= Go Dad Run =

Go Dad Run is a charitable project that was created in 2013 by former world champion athlete Colin Jackson in order to raise awareness about men's health issues, especially prostate cancer and funds for male health charities including Prostate Cancer UK. It is a series of runs for men and boys that take place around the UK in June. They can run, walk, wheel or jog around the courses and raise money for the charity via sponsorship.

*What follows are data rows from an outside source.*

/-- Take the packet at the head of a queue, if its operation is `opc`; a packet with a code that no service operation has is
taken, and dropped under R268, by any of the rows. DESIGN CHOICE (log entry 59). -/
def State.takePacket (s : State) (ing vc opc : Nat) : State :=
  match s.queueOf ing vc with
  | [] => s
  | k :: _ =>
    let h := Hdr.dec k.hdr
    if (h.opc = opc ∨ h.opc = 0 ∨ 11 ≤ h.opc) ∧ s.canTake h k = true then
      (((s.popQueue ing vc).returnCredit k.ing vc (k.data.length + 1)).mirror ing h k).arrive h k
    else s

def execWritePacket (ing vc : Nat) (s : State) : Host.Outcome State Fault Refusal := .next (s.takePacket ing vc 1)
def execReadPacket (ing vc : Nat) (s : State) : Host.Outcome State Fault Refusal := .next (s.takePacket ing vc 2)
def execReadRspPacket (ing vc : Nat) (s : State) : Host.Outcome State Fault Refusal := .next (s.takePacket ing vc 3)
def execWriteCplPacket (ing vc : Nat) (s : State) : Host.Outcome State Fault Refusal := .next (s.takePacket ing vc 4)
def execErrCplPacket (ing vc : Nat) (s : State) : Host.Outcome State Fault Refusal := .next (s.takePacket ing vc 5)
def execSaddPacket (ing vc : Nat) (s : State) : Host.Outcome State Fault Refusal := .next (s.takePacket ing vc 6)
def execSsetPacket (ing vc : Nat) (s : State) : Host.Outcome State Fault Refusal := .next (s.takePacket ing vc 7)
def execScasPacket (ing vc : Nat) (s : State) : Host.Outcome State Fault Refusal := .next (s.takePacket ing vc 8)
def execMsgPacket (ing vc : Nat) (s : State) : Host.Outcome State Fault Refusal := .next (s.takePacket ing vc 9)
def execNullPacket (ing vc : Nat) (s : State) : Host.Outcome State Fault Refusal := .next (s.takePacket ing vc 10)

end Sys2Proof.Machine
end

Jackson founded it after two of his uncles developed prostate cancer and although one responded to treatment the other was less fortunate and died. That prompted him to find out more information about the illness and he was shocked to discover that whilst 1 in 8 men in the UK will develop prostate cancer, that rises to 1 in 4 men from an African Caribbean background.

==History==
=== 2013 ===

The first ever Go Dad Run 5K for men and boys aged 16+ took place in Llangefni, Anglesey on Father’s Day, 16 June 2013. The event started and finished at the Ysgol Gyfun school in the town and was organised by Menter Môn, the local enterprise agency. Colin Jackson, Mark Foster, Jamie Baulch and Siân Lloyd were all there to lend support as more than 150 men and boys pulled on their yellow Y fronts and took part in the run around the town.

=== 2014 ===

In 2014 Go Dad Run welcomed a new headline sponsor as the Sanlam Go Dad Run expanded and staged three small events on Father’s Day weekend (14-15 June) in Crystal Palace Park in London, Bute Park in Cardiff and Cannon Hill Park in Birmingham. Boys aged 14+ joined their dads and the men on the courses.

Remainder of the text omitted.